The Texas State Senate passed SB 16, a bill that would ban Critical Race Theory from being “compelled” on students in universities, according to Just The News. The text of the bill states that “[a] faculty member of an institution of higher education may not compel or attempt to compel a student enrolled at the institution to adopt a belief that any race, sex, or ethnicity or social, political, or religious belief is inherently superior to any other race, sex, ethnicity, or belief.” Many of these legislative efforts to ban critical race theory stems from Chris Rufo’s reporting that this ideology promotes “race essentialism, collective guilt and racial superiority theory” in America’s education system.
Indeed, Mr. Rufo even co-authored a series of articles that not only advocated legislative and enforcement action against the aforementioned ideologies but even tried to outline what model legislation on the subject would look like.
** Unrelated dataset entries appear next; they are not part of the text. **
-- ==== Sys2Proof/Machine/Operands.lean ====
section
/-! DEFINITION. Operand forms: which register file each field of each form names on each plane (R61, R133, R153, R186,
R209, R228, R251, R295, R328, R365), guards, pipes (R116, R117), the registers of a bench with their renaming (R96), and
the wrappers through which every syllable's meaning runs. -/

namespace Sys2Proof.Machine

/-- What a field may name. -/
inductive FK where
  | z          -- unused, holds 0
  | x          -- x0 to x31, or q0 to q7
  | xo         -- x0 to x31
  | q          -- q0 to q7
  | y          -- y0 to y15
  | p          -- p0 to p7
  | a          -- a0 to a31
  | v          -- v0 to v63
  | g          -- g0 to g15
  | g2         -- an even guard g2 to g14
  | h          -- h0 to h15
  | n (max : Nat)  -- a number up to max
  | any        -- an immediate
  deriving DecidableEq, Repr

def FK.ok : FK → Nat → Bool
  | .z, i => i == 0
  | .x, i => decide (i < 32) || (decide (48 ≤ i) && decide (i < 56))
  | .xo, i => decide (i < 32)
  | .q, i => decide (48 ≤ i) && decide (i < 56)
  | .y, i => decide (32 ≤ i) && decide (i < 48)
  | .p, i => decide (i < 8)
  | .a, i => decide (i < 32)
  | .v, i => decide (i < 64)
  | .g, i => decide (i < 16)
  | .g2, i => decide (2 ≤ i) && decide (i < 16) && i % 2 == 0
  | .h, i => decide (i < 16)
  | .n m, i => decide (i ≤ m)
  | .any, _ => true

/-- The files of a form's three fields; whether D is written, and whether it is read. -/
structure Sig where
  d : FK
  a : FK
  b : FK
  w : Bool := true
  r : Bool := false
  deriving DecidableEq, Repr

/-- Forms of the weave plane by major and minor. -/
def sigW (maj x : Nat) : Option Sig :=
  if maj ≤ 6 then some ⟨.x, .x, .x, true, false⟩
  else if 8 ≤ maj ∧ maj ≤ 0x10 then some ⟨.x, .x, .any, true, false⟩
  else if maj = 0x40 ∨ maj = 0x41 ∨ maj = 0x42 then some ⟨.y, .y, .y, true, x == 3⟩
  else if maj = 0x32 ∨ maj = 0x34 then some ⟨.x, .xo, .any, true, false⟩
  else if maj = 0x33 ∨ maj = 0x35 then some ⟨.x, .xo, .any, false, true⟩
  else match maj, x with
    | 0x07, _ => some ⟨.x, .x, .z, true, false⟩
    | 0x11, _ => some ⟨.x, .any, .any, true, false⟩
    | 0x12, _ => some ⟨.xo, .any, .any, true, true⟩
    | 0x13, _ => some ⟨.p, .x, .x, true, false⟩
    | 0x14, _ => some ⟨.p, .x, .any, true, false⟩
    | 0x15, 3 => some ⟨.p, .p, .z, true, false⟩
    | 0x15, _ => some ⟨.p, .p, .p, true, false⟩
    | 0x16, 0 => some ⟨.x, .x, .x, true, false⟩
    | 0x17, _ => some ⟨.x, .x, .x, true, false⟩
    | 0x18, 0 => some ⟨.x, .x, .any, true, false⟩
    | 0x18, 1 => some ⟨.xo, .x, .any, true, true⟩
    | 0x20, _ => some ⟨.any, .any, .any, false, false⟩
    | 0x21, _ => some ⟨.any, .any, .any, false, false⟩
    | 0x22, 0 => some ⟨.z, .xo, .z, false, false⟩
    | 0x22, 1 => some ⟨.x, .xo, .z, true, false⟩
    | 0x22, 2 => some ⟨.z, .xo, .z, false, false⟩
    | 0x25, 0 => some ⟨.x, .x, .x, true, false⟩
    | 0x28, _ => some ⟨.x, .xo, .any, true, false⟩
    | 0x29, _ => if x < 3 then some ⟨.x, .xo, .any, true, false⟩ else none
    | 0x2A, _ => some ⟨.x, .xo, .any, false, true⟩
    | 0x2B, 1 => some ⟨.y, .xo, .any, false, true⟩
    | 0x2B, _ => some ⟨.y, .xo, .any, true, false⟩
    | 0x2C, _ => some ⟨.x, .xo, .any, true, false⟩
    | 0x2D, 2 => some ⟨.z, .xo, .any, false, false⟩
    | 0x2D, _ => if x < 2 then some ⟨.x, .xo, .any, false, true⟩ else none
    | 0x2E, _ => some ⟨.x, .xo, .x, true, false⟩
    | 0x2F, 1 => some ⟨.xo, .xo, .x, true, true⟩
    | 0x2F, _ => some ⟨.x, .xo, .x, true, false⟩
    | 0x30, _ => some ⟨.z, .z, .n 5, false, false⟩
    | 0x31, 2 => some ⟨.n 1, .xo, .any, false, false⟩
    | 0x31, _ => if x < 2 then some ⟨.n 5, .xo, .any, false, false⟩ else none
    | 0x38, 0 => some ⟨.x, .x, .x, true, false⟩
    | 0x38, 3 => some ⟨.x, .z, .z, true, false⟩
    | 0x38, _ => some ⟨.z, .x, .z, false, false⟩
    | 0x39, 2 => some ⟨.z, .q, .z, false, false⟩
    | 0x39, 3 => some ⟨.xo, .q, .x, true, false⟩
    | 0x39, _ => some ⟨.xo, .q, .z, true, false⟩
    | 0x3A, 2 => some ⟨.z, .x, .x, false, false⟩
    | 0x3A, 3 => some ⟨.x, .z, .z, true, false⟩
    | 0x3A, _ => some ⟨.x, .x, .x, true, false⟩
    | 0x3B, _ => some ⟨.n 7, .x, .any, false, false⟩
    | 0x3C, 1 => some ⟨.z, .x, .x, false, false⟩
    | 0x3C, 3 => some ⟨.x, .x, .x, true, false⟩
    | 0x3C, _ => some ⟨.z, .z, .z, false, false⟩
    | 0x3D, 2 => some ⟨.x, .x, .z, true, false⟩
    | 0x3D, _ => if x < 2 then some ⟨.z, .x, .x, false, false⟩ else none
    | 0x3E, 3 => some ⟨.x, .x, .x, true, false⟩
    | 0x3E, _ => some ⟨.x, .x, .z, true, false⟩
    | 0x3F, _ => if x < 3 then some ⟨.x, .x, .z, true, false⟩ else none
    | 0x43, _ => some ⟨.y, .y, .y, true, false⟩
    | 0x44, 0 => some ⟨.y, .y, .y, true, false⟩
    | 0x44, 1 => some ⟨.y, .y, .n 1, true, false⟩
    | 0x44, _ => some ⟨.y, .y, .z, true, false⟩
    | 0x45, _ => some ⟨.y, .y, .y, true, false⟩
    | 0x46, _ => some ⟨.x, .y, .z, true, false⟩
    | 0x47, 0 => some ⟨.y, .x, .z, true, false⟩
    | 0x47, 1 => some ⟨.x, .y, .x, true, false⟩
    | 0x47, 2 => some ⟨.y, .x, .x, true, true⟩
    | 0x47, _ => some ⟨.y, .y, .y, true, true⟩
    | 0x74, 3 => some ⟨.n 3, .z, .n 7, false, false⟩
    | 0x74, _ => some ⟨.n 3, .z, .z, false, false⟩
    | 0x75, 0 => some ⟨.z, .x, .x, false, false⟩
    | 0x75, 1 => some ⟨.x, .x, .x, true, false⟩
    | 0x75, 2 => some ⟨.z, .x, .n 1, false, false⟩
    | 0x75, _ => some ⟨.x, .x, .n 1, true, false⟩
    | 0x77, 0 => some ⟨.n 7, .x, .x, false, false⟩
    | 0x77, 1 => some ⟨.x, .n 7, .z, true, false⟩
    | 0x77, 2 => some ⟨.n 3, .x, .z, false, false⟩
    | 0x77, _ => some ⟨.x, .n 3, .z, true, false⟩
    | 0x79, 0 => some ⟨.n 63, .x, .z, false, false⟩
    | 0x79, 3 => some ⟨.x, .n 63, .z, true, false⟩
    | 0x79, _ => some ⟨.n 63, .z, .z, false, false⟩
    | 0x7A, 0 => some ⟨.z, .x, .x, false, false⟩
    | 0x7A, 3 => some ⟨.x, .x, .n 3, true, false⟩
    | 0x7A, _ => some ⟨.x, .x, .z, true, false⟩
    | 0x7E, 1 => some ⟨.xo, .z, .any, true, false⟩
    | 0x7E, 2 => some ⟨.z, .xo, .any, false, false⟩
    | 0x7E, _ => some ⟨.z, .z, .any, false, false⟩
    | 0x7F, _ => some ⟨.any, .any, .any, false, false⟩
    | _, _ => none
Such a legislation would abolish DEI bureaucracies in higher education, abolish mandatory diversity training, and end the use of “diversity statements” as a method of political pressure.
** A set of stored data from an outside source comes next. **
-- ==== Sys2Proof/Machine/FrameCtl.lean ====
section
/-! DEFINITION. Majors 0x7C and 0x7D (R209 to R216): anchors, pause points, the mortise latch outcome, the slip log, the
frame counter, sequence lengths, the end of a block, and the bundle header (R63, R66). -/

namespace Sys2Proof.Machine

/-- The launch that runs, with a blank one where none does. -/
def State.flen (s : State) : Nat := s.frame.flen.toNat

/-- An anchor syllable issues at its anchor tick: later offsets of the block count from it (R169, R210). -/
def execAnchor (t : Anchor) : State → Host.Outcome State Fault Refusal :=
  frame 0x7C 0 0 0 0 t.i (fun bn _ s =>
    .ok (s.modBench bn (fun k => { k with lastAnchor := k.release + s.immU 6 t.i })))

/-- MLATCH: the outcome of the mortise's most recent latch on this bench (R212). -/
def execMlatch (t : DImm) : State → Host.Outcome State Fault Refusal :=
  frame 0x7C 1 t.g t.d 0 t.i (fun bn _ s =>
    .ok (s.modBench bn (fun k => k.later 1 (.g t.d (tgetD k.mlatch (s.immU 6 t.i) false)))))

/-- SLIPCHK: TOTAL as the entries of earlier ticks leave it, less A (R213). -/
def execSlipchk (t : Bin) : State → Host.Outcome State Fault Refusal :=
  frame 0x7C 2 t.g t.d t.a 0 (fun bn _ s =>
    .ok (s.modBench bn (fun k =>
      k.later 1 (.a t.d (BitVec.ofNat 64 (subW 32 (s.frame.total - s.frame.slipsNow) (k.ra t.a).toNat))))))

/-- FCNT: the counter, the frame, the frame tick, or FLAGS, which selector 4 also clears (R214). -/
def execFcnt (t : Tri) : State → Host.Outcome State Fault Refusal :=
  frameIf 0x7C 3 t.g t.d t.a t.b (fun _ _ => t.a == 0 || t.b == 4) (fun bn _ s =>
    let k := s.bench bn
    let f := s.frame.fcnt.toNat
    let v : W64 := match t.b with
      | 0 => s.frame.fcnt
      | 1 => BitVec.ofNat 64 (f / s.flen)
      | 2 => BitVec.ofNat 64 (f % s.flen)
      | _ => k.flags
    let k1 := if t.b = 4 then { k with flags := w1c 7 k.flags (k.ra t.a) } else k
    .ok (s.setBench bn (k1.later 1 (.a t.d v))))

/-- SEQL: write a sequence length, at latency 1 (R188, R215). -/
def execSeql (t : SeqlWr) : State → Host.Outcome State Fault Refusal :=
  frame 0x7D 0 t.g t.d t.a 0 (fun bn _ s =>
    .ok (s.modBench bn (fun k => k.later 1 (.seqlen t.d ((k.ra t.a).setWidth 32)))))

/-- SEQL in its reading mode (R215). -/
def execSeqlRead (t : SeqlRd) : State → Host.Outcome State Fault Refusal :=
  frame 0x7D 0 t.g t.d t.a 1 (fun bn _ s =>
    .ok (s.modBench bn (fun k => k.later 1 (.a t.d ((tgetD k.seqlen t.a 0).setWidth 64)))))

/-- BHALT: the block ends, and an open kernel closes (R166, R216). -/
def execBhalt (t : Nul) : State → Host.Outcome State Fault Refusal :=
  frame 0x7D 1 t.g 0 0 0 (fun bn _ s =>
    .ok (s.modBench bn (fun k => { k with busy := false, kctl := setFld k.kctl 63 1 0 })))

/-- Width in bits of a header's width code (R63). -/
def widthOf (w : Nat) : Nat := 256 * 2 ^ w

/-- BHDR: the header of a bundle gives the V slots their widths (R63); a reserved width, the width of an absent V slot,
an EXT bit of an absent slot, and a pause point without an anchor are illegal (R66, R174), as a BHDR in a slot is. -/
def execBhdr (t : Bhdr) (s : State) : Host.Outcome State Fault Refusal :=
  match s.ctl.cur with
  | .header b =>
    let bad := t.w == 3 || t.v == 3 || (!bitOf t.p 4 && t.w != 0) || (!bitOf t.p 3 && t.v != 0) ||
      (List.range 8).any (fun i => bitOf t.x i && !bitOf t.p i) || (t.k == 1 && t.n == 0) || ((t.s == 1) != (t.p == 0))
    if bad then finishF' s b illegal
    else .next (s.modBench b (fun k => { k with w0 := widthOf t.w, w1 := widthOf t.v })).retire
  | .slot b _ => finishF' s b illegal
  | .ctx c => s.onCtx c 0x7D 3 0 0 0 0 true illegal (fun _ => illegal)
  | .none => .next s

end Sys2Proof.Machine
end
The bill requires universities to be committed to “intellectual inquiry and academic freedom so that all students are equipped for participation in the workforce and the betterment of society; and intellectual diversity so that all students are respected and educated regardless of race, sex, or ethnicity or social, political, or religious background or belief.” The filer of the legislation, state Senator Bryan Hughes (R) explained that it would “establish in statute an express purpose statement for higher education that our institutions should be committed to creating environments where students are equipped for participation in the workforce and society while also respecting intellectual diversity, but not indoctrinating students.”
Senator Hughes added that “It will also prevent any faculty member from compelling or attempting to compel students to adopt a belief that any race, sex, ethnicity, or social, political, or religious belief is inherently superior to any other race, sex, ethnicity, or belief.” Another Texan Republican politician, Representative Carl Tepper, filed similar proposals to ban taxpayer funded education and governmental institutions from using taxpayer money to “practice woke discrimination, self-segregation and division” and banned CRT and “diversity, equity and inclusion” initiatives from these spaces.
As noted by Just The News, amid the major nationwide backlash to CRT and DEI being forced into the student body (and faculty), “[m]any higher education institutions have claimed to halt their respective DEI policies, however a review by The Center Square of some of their policies and language on their websites indicates DEI advocacy is ongoing.”
The lieutenant governor of Texas, Dan Patrick (R), had much praise for the passage of Hughes’s bill. He commented that “Last session, we banned CRT in kindergarten through 12th grade because no child should be taught that they are inferior to others due to their race, sex, or ethnicity. In 2023 this should be common sense but the radical left’s drive to divide our society is relentless. This session, there was no question that we would ban the teaching of CRT in Texas universities. Liberal professors, determined to indoctrinate our students with their woke brand of revisionist history, have gone too far.”